-- ==== Sys2Proof/Certificates/Slice0/Obligations.lean ====
section
/-!
DEFINITION. Sys2Proof/Certificates/Slice0/Obligations.lean: the statements about the module, one definition for each.
-/
open Sys2Proof Sys2Proof.Machine

/-! ### The scalar instructions (R182 to R194) -/

/-- R184: the ALU, ALU32 and MULDIV instructions complete in every task that can run them, write these results, and change
nothing else. `ext32` and `ext32z` are the two forms of `ext`, `cond` is the condition of R183.
R183: the condition that each value of cc names.
R185, R186, R187: the results of the immediate, shift-immediate and bit-field instructions, and that `bins` leaves a task
that waits for rd or rs1 as it is. -/
def Obligations.ScalarResults : Prop :=
  (∀ (s : State), s.Plain → ∀ (st : Fin 8) (rd rs1 rs2 : Fin 32),
     let a := s.X rs1
     let b := s.X rs2
     let n := b.toNat
     s.Computes (.add st rd rs1 rs2) st rd (w64 (a.toNat + b.toNat)) ∧
     s.Computes (.sub st rd rs1 rs2) st rd (BitVec.ofInt 64 (a.toNat - b.toNat)) ∧
     s.Computes (.and st rd rs1 rs2) st rd (a &&& b) ∧
     s.Computes (.or st rd rs1 rs2) st rd (a ||| b) ∧
     s.Computes (.xor st rd rs1 rs2) st rd (a ^^^ b) ∧
     s.Computes (.sll st rd rs1 rs2) st rd (if 64 ≤ n then 0 else w64 (a.toNat * 2 ^ n)) ∧
     s.Computes (.srl st rd rs1 rs2) st rd (if 64 ≤ n then 0 else w64 (a.toNat / 2 ^ n)) ∧
     s.Computes (.sra st rd rs1 rs2) st rd (BitVec.ofInt 64 (a.toInt / 2 ^ min n 63)) ∧
     s.Computes (.min st rd rs1 rs2) st rd (if a.toInt ≤ b.toInt then a else b) ∧
     s.Computes (.max st rd rs1 rs2) st rd (if a.toInt ≤ b.toInt then b else a) ∧
     s.Computes (.minu st rd rs1 rs2) st rd (if a.toNat ≤ b.toNat then a else b) ∧
     s.Computes (.maxu st rd rs1 rs2) st rd (if a.toNat ≤ b.toNat then b else a) ∧
     (∃ z : Nat, s.Computes (.clz st rd rs1) st rd (w64 z) ∧ z ≤ 64 ∧
       (∀ i, 64 - z ≤ i → a.getLsbD i = false) ∧ (z < 64 → a.getLsbD (63 - z) = true)) ∧
     (∃ z : Nat, s.Computes (.ctz st rd rs1) st rd (w64 z) ∧ z ≤ 64 ∧
       (∀ i, i < z → a.getLsbD i = false) ∧ (z < 64 → a.getLsbD z = true)) ∧
     s.Computes (.popc st rd rs1) st rd (w64 ((List.range 64).countP (fun i => a.getLsbD i))) ∧
     (∀ cc : Fin 8, s.Computes (.cset st rd rs1 rs2 cc) st rd (if Machine.cond cc a b then 1 else 0)) ∧
     (∀ cc : Fin 8, s.Computes (.csetm st rd rs1 rs2 cc) st rd (if Machine.cond cc a b then 0xFFFFFFFFFFFFFFFF else 0)) ∧
     s.Computes (.add32 st rd rs1 rs2) st rd (ext32 (a + b)) ∧
     s.Computes (.sub32 st rd rs1 rs2) st rd (ext32 (a - b)) ∧
     s.Computes (.sll32 st rd rs1 rs2) st rd (ext32 (if 32 ≤ n then 0 else w64 (a.toNat % 2 ^ 32 * 2 ^ n))) ∧
     s.Computes (.srl32 st rd rs1 rs2) st rd (ext32 (if 32 ≤ n then 0 else w64 (a.toNat % 2 ^ 32 / 2 ^ n))) ∧
     s.Computes (.sra32 st rd rs1 rs2) st rd (ext32 (BitVec.ofInt 64 (sgnOf 32 a.toNat / 2 ^ min n 31))) ∧
     s.Computes (.add32z st rd rs1 rs2) st rd (ext32z (a + b)) ∧
     s.Computes (.sub32z st rd rs1 rs2) st rd (ext32z (a - b)) ∧
     s.Computes (.sll32z st rd rs1 rs2) st rd (ext32z (if 32 ≤ n then 0 else w64 (a.toNat % 2 ^ 32 * 2 ^ n))) ∧
     s.Computes (.srl32z st rd rs1 rs2) st rd (ext32z (if 32 ≤ n then 0 else w64 (a.toNat % 2 ^ 32 / 2 ^ n))) ∧
     s.Computes (.sra32z st rd rs1 rs2) st rd (ext32z (BitVec.ofInt 64 (sgnOf 32 a.toNat / 2 ^ min n 31))) ∧
     s.Computes (.mul st rd rs1 rs2) st rd (w64 (a.toNat * b.toNat)) ∧
     s.Computes (.mulh st rd rs1 rs2) st rd (BitVec.ofInt 64 (a.toInt * b.toInt / 2 ^ 64)) ∧
     s.Computes (.mulhu st rd rs1 rs2) st rd (w64 (a.toNat * b.toNat / 2 ^ 64)) ∧
     s.Computes (.div st rd rs1 rs2) st rd
       (if b = 0 then 0xFFFFFFFFFFFFFFFF else if a.toInt = -2 ^ 63 ∧ b.toInt = -1 then a
         else BitVec.ofInt 64 (a.toInt.tdiv b.toInt)) ∧
     s.Computes (.divu st rd rs1 rs2) st rd (if b = 0 then 0xFFFFFFFFFFFFFFFF else w64 (a.toNat / b.toNat)) ∧
     s.Computes (.rem st rd rs1 rs2) st rd
       (if b = 0 then a else if a.toInt = -2 ^ 63 ∧ b.toInt = -1 then 0
         else BitVec.ofInt 64 (a.toInt - b.toInt * a.toInt.tdiv b.toInt)) ∧
     s.Computes (.remu st rd rs1 rs2) st rd (if b = 0 then a else w64 (a.toNat % b.toNat))) ∧
  (∀ (a b : W64),
     (Machine.cond 0 a b = true ↔ a = b) ∧ (Machine.cond 1 a b = true ↔ a ≠ b) ∧
     (Machine.cond 2 a b = true ↔ a.toInt < b.toInt) ∧ (Machine.cond 3 a b = true ↔ b.toInt ≤ a.toInt) ∧
     (Machine.cond 4 a b = true ↔ a.toNat < b.toNat) ∧ (Machine.cond 5 a b = true ↔ b.toNat ≤ a.toNat) ∧
     (Machine.cond 6 a b = true ↔ a &&& b ≠ 0) ∧ (Machine.cond 7 a b = true ↔ a &&& b = 0)) ∧
  (∀ (s : State), s.Plain → ∀ (st : Fin 8) (rd rs1 : Fin 32) (imm : BitVec 13) (big : BitVec 18) (sh : Fin 64),
     let a := s.X rs1
     let i : W64 := imm.signExtend 64
     s.Computes (.addi st rd rs1 imm) st rd (a + i) ∧
     s.Computes (.andi st rd rs1 imm) st rd (a &&& i) ∧
     s.Computes (.ori st rd rs1 imm) st rd (a ||| i) ∧
     s.Computes (.xori st rd rs1 imm) st rd (a ^^^ i) ∧
     s.Computes (.clti st rd rs1 imm) st rd (if a.toInt < imm.toInt then 1 else 0) ∧
     s.Computes (.cltiu st rd rs1 imm) st rd (if a.toNat < i.toNat then 1 else 0) ∧
     s.Computes (.addi32 st rd rs1 imm) st rd (ext32 (a + i)) ∧
     s.Computes (.immhi st rd big) st rd (BitVec.ofInt 64 (big.toInt * 2 ^ 13)) ∧
     s.Computes (.pcofs st rd big) st rd (w64 ((s.cur.pc.toNat + 4 * big.toInt) % 65536).toNat) ∧
     s.Computes (.slli st rd rs1 sh) st rd (w64 (a.toNat * 2 ^ sh.val)) ∧
     s.Computes (.srli st rd rs1 sh) st rd (w64 (a.toNat / 2 ^ sh.val)) ∧
     s.Computes (.srai st rd rs1 sh) st rd (BitVec.ofInt 64 (a.toInt / 2 ^ sh.val)) ∧
     (∀ lo len1 : Fin 64, lo.val + len1.val ≤ 63 →
       s.Computes (.bext st rd rs1 lo len1) st rd (w64 (a.toNat / 2 ^ lo.val % 2 ^ (len1.val + 1))) ∧
       ∃ v, s.Computes (.bins st rd rs1 lo len1) st rd v ∧
         ∀ j, j < 64 → v.getLsbD j =
           if lo.val ≤ j ∧ j ≤ lo.val + len1.val then a.getLsbD (j - lo.val) else (s.X rd).getLsbD j))

/-- R188 to R191: the FP32 instructions complete, with a prefix pending or not, write these results, fold the float results
into AMAX when the prefix asks for it, and spend the prefix. Operands, conversions and `rnd` are those of R39 to R55. A prefix of other
formats or with a scale makes them trap with reserved-field. -/
def Obligations.FloatResults : Prop :=
  (∀ (s : State), s.Calm → s.cur.pp = true → (s.cur.pfx.fa ≠ 0 ∨ s.cur.pfx.fb ≠ 0 ∨ s.cur.pfx.fd ≠ 0 ∨ s.cur.pfx.sc ≠ 0) →
    ∀ i, prefixTarget i = true → laneInstr i = none → (∀ st vd vs xs mk a b, i ≠ .vcvt st vd vs xs mk a b) → s.Traps i true 0x02 0 0) ∧
  ∀ (s : State), s.Calm → ∀ (r : Rounding),
    ((s.cur.pp = false ∧ r = ⟨Fp.Rm.ofBits s.cur.rm, false, false⟩) ∨
      (s.cur.pp = true ∧ s.cur.pfx.fa = 0 ∧ s.cur.pfx.fb = 0 ∧ s.cur.pfx.fd = 0 ∧ s.cur.pfx.sc = 0 ∧
        r = ⟨Fp.Rm.ofBits s.cur.pfx.rm, s.cur.pfx.sa == 1, s.cur.pfx.am == 1⟩)) →
    ∀ (st : Fin 8) (rd rs1 rs2 rs3 : Fin 32),
    let n := fun (i : Fin 32) => (s.X i).toNat % 2 ^ 32
    let a := Fp.fp32.val (n rs1)
    let b := Fp.fp32.val (n rs2)
    let rnd := fun (v : Fp.Exact) => Fp.fp32.rnd v r.rm r.sat
    let gives := fun (i : Instr) (v : W64) (f : List Fp.Exact) =>
      s.Completes i st (nextPc s.cur.pc) ((s.updCur (fun u => (u.fold r.am f).setPp false)).putX rd v)
    let float := fun (i : Instr) (v : Nat) => gives i (w64 v) [Fp.fp32.val v]
    let other := fun (i : Instr) (v : W64) => gives i v []
    let signed := fun (neg : Bool) =>
      if a = .nan then w64 Fp.fp32.nan else w64 (n rs1 % 2 ^ 31 + if neg then 2 ^ 31 else 0)
    let x := s.X rs1
    float (.fadd st rd rs1 rs2) (rnd (a.add r.rm b)) ∧
    float (.fsub st rd rs1 rs2) (rnd (a.add r.rm b.neg)) ∧
    float (.fmul st rd rs1 rs2) (rnd (a.mul b)) ∧
    float (.fdiv st rd rs1 rs2) (rnd (a.div b)) ∧
    float (.fsqrt st rd rs1) (rnd a.sqrt) ∧
    float (.fmadd st rd rs1 rs2 rs3) (rnd ((a.mul b).add r.rm (Fp.fp32.val (n rs3)))) ∧
    float (.fmin st rd rs1 rs2) (Fp.fMin (n rs1) (n rs2)) ∧
    float (.fmax st rd rs1 rs2) (Fp.fMax (n rs1) (n rs2)) ∧
    other (.feq st rd rs1 rs2) (if Fp.fEq (n rs1) (n rs2) then 1 else 0) ∧
    other (.flt st rd rs1 rs2) (if Fp.fLt (n rs1) (n rs2) then 1 else 0) ∧
    other (.fle st rd rs1 rs2) (if Fp.fLe (n rs1) (n rs2) then 1 else 0) ∧
    other (.fclass st rd rs1) (w64 (fclassOf (n rs1))) ∧
    other (.fsign st rd rs1 rs2) (signed ((s.X rs2).getLsbD 31)) ∧
    other (.fabs st rd rs1) (signed false) ∧
    other (.fneg st rd rs1) (signed (!x.getLsbD 31)) ∧
    float (.fcvt st rd rs1 0) (rnd (Fp.ofInt x.toInt)) ∧
    float (.fcvt st rd rs1 1) (rnd (Fp.ofInt x.toNat)) ∧
    other (.fcvt st rd rs1 2) (w64 (Fp.intRnd true 64 a r.rm)) ∧
    other (.fcvt st rd rs1 3) (w64 (Fp.intRnd false 64 a r.rm)) ∧
    float (.fcvt st rd rs1 4) (rnd (Fp.ofInt (sgnOf 32 x.toNat))) ∧
    other (.fcvt st rd rs1 5) (sext64 32 (Fp.intRnd true 32 a r.rm)) ∧
    (let v := Fp.fp16.rnd a r.rm r.sat; gives (.fcvt st rd rs1 6) (w64 v) [Fp.fp16.val v]) ∧
    float (.fcvt st rd rs1 7) (rnd (Fp.fp16.val (x.toNat % 2 ^ 16))) ∧
    (let v := Fp.bf16.rnd a r.rm r.sat; gives (.fcvt st rd rs1 8) (w64 v) [Fp.bf16.val v]) ∧
    float (.fcvt st rd rs1 9) (rnd (Fp.bf16.val (x.toNat % 2 ^ 16)))

/-- R192, R193, R194: where a branch or a jump goes, and what a jump links. A branch writes nothing; `jalr` to an offset that
is no multiple of 4 traps with misaligned, FAULTB holding it. -/
def Obligations.BranchesAndJumps : Prop :=
  ∀ (s : State), s.Plain → ∀ (st : Fin 8) (rd rs1 rs2 : Fin 32) (off imm : BitVec 13) (far : BitVec 18),
    let a := s.X rs1
    let b := s.X rs2
    let pc := s.cur.pc.toNat
    let at4 := fun (o : Int) => ((pc + 4 * o) % 65536).toNat
    let branch := fun (i : Instr) (taken : Prop) =>
      (taken → s.Completes i st (at4 off.toInt) s) ∧ (¬taken → s.Completes i st ((pc + 4) % 65536) s)
    let link := s.putX rd (w64 ((pc + 4) % 65536))
    let dest := (a.toNat + (imm.signExtend 64 : W64).toNat) % 65536
    branch (.beq st rs1 rs2 off) (a = b) ∧
    branch (.bne st rs1 rs2 off) (a ≠ b) ∧
    branch (.blt st rs1 rs2 off) (a.toInt < b.toInt) ∧
    branch (.bge st rs1 rs2 off) (b.toInt ≤ a.toInt) ∧
    branch (.bltu st rs1 rs2 off) (a.toNat < b.toNat) ∧
    branch (.bgeu st rs1 rs2 off) (b.toNat ≤ a.toNat) ∧
    s.Completes (.jal st rd far) st (at4 far.toInt) link ∧
    (dest % 4 = 0 → s.Completes (.jalr st rd rs1 imm) st dest link) ∧
    (dest % 4 ≠ 0 → s.Traps (.jalr st rd rs1 imm) false 0x04 0 (w64 dest))

/-! ### Loads, stores and read-modify-writes (R156 to R162, R195 to R200, R237 to R241) -/

/-- R170, R195, R200: a load of its own scratchpad gives the bytes that stand there, extended as the form says, with the acquire
of its form, and changes nothing else; poisoned bytes trap instead, with FAULTB = va.
R170, R195, R200: a store to its own scratchpad, once its release is open, writes the low bytes of its value there, wakes and
answers what waits for them, and does nothing else; every other byte of that scratchpad, and every byte of HBM and of the other
scratchpads, reads as before.
R170, R237 to R239: an atomic or `cas` on its own scratchpad, once its release is open, writes what its operation makes of the old
value, and nothing when a `cas` fails, gives the old value, extended as its form says, and applies its acquire; a poisoned
location traps and stays as it is. -/
def Obligations.OwnScratchpadAccesses : Prop :=
  (∀ (s : State), s.Plain → ∀ (i : Instr) (f : LoadForm), s.loadForm i = some f → ∀ (off : Nat),
     s.OwnAccess f.va.toNat f.n off →
     let v := leNat (Memory.bytes s.here.spad off f.n)
     ((∀ j, off ≤ j → j < off + f.n → s.here.spadPoison.has j = false) →
       s.Completes i f.st (nextPc s.cur.pc)
         ((if f.acq then s.acquire s.curCore f.scope else s).putX f.rd
           (if f.signed then BitVec.ofInt 64 (sgnOf (8 * f.n) v) else w64 v))) ∧
     ((∃ j, off ≤ j ∧ j < off + f.n ∧ s.here.spadPoison.has j = true) → s.Traps i false 0x13 0 f.va)) ∧
  (∀ (s : State), s.Plain → ∀ (i : Instr) (f : StoreForm), s.storeForm i = some f → (f.rel = true → s.Open f.scope) → ∀ (off : Nat),
     s.OwnAccess f.va.toNat f.n off →
     ∃ t, exec i s = .next t ∧
       s.Performed t f.st (nextPc s.cur.pc) (s.spWrite s.curCore off (PByte.clean (leBytes f.val.toNat f.n))) ∧
       Memory.bytes t.here.spad off f.n = leBytes f.val.toNat f.n ∧
       (∀ a, a < off ∨ off + f.n ≤ a → Memory.byte t.here.spad a = Memory.byte s.here.spad a) ∧
       (∀ c a, c ≠ s.curCore → Memory.byte (t.core c).spad a = Memory.byte (s.core c).spad a) ∧
       (∀ a, Memory.byte t.mem a = Memory.byte s.mem a) ∧
       (∀ r, t.X r = s.X r)) ∧
  (∀ (s : State), s.Plain → ∀ (i : Instr) (f : RmwForm), s.rmwForm i = some f → s.OpenFor (ordRelease f.ord) → ∀ (off : Nat),
     s.OwnAccess f.va.toNat f.n off →
     let old := leNat (Memory.bytes s.here.spad off f.n)
     let w := match f.op.newValue f.n old with
       | some v => s.spWrite s.curCore off (PByte.clean (leBytes v f.n))
       | none => s
     let w := match ordAcquire f.ord with | some sc => w.acquire s.curCore sc | none => w
     ((∀ j, off ≤ j → j < off + f.n → s.here.spadPoison.has j = false) →
       s.Completes i f.st (nextPc s.cur.pc)
         (w.putX f.rd (if f.signed then BitVec.ofInt 64 (sgnOf (8 * f.n) old) else w64 old))) ∧
     ((∃ j, off ≤ j ∧ j < off + f.n ∧ s.here.spadPoison.has j = true) → s.Traps i false 0x13 0 f.va))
◇ ◇ ◇ ◇ ◇ ◇ ◇
--- ACTIVITY ---
The answer must consist of every line from the entries that holds the string "poisoned".

--- REPLY TO THE TASK ---
of its form, and changes nothing else; poisoned bytes trap instead, with FAULTB = va.
value, and nothing when a `cas` fails, gives the old value, extended as its form says, and applies its acquire; a poisoned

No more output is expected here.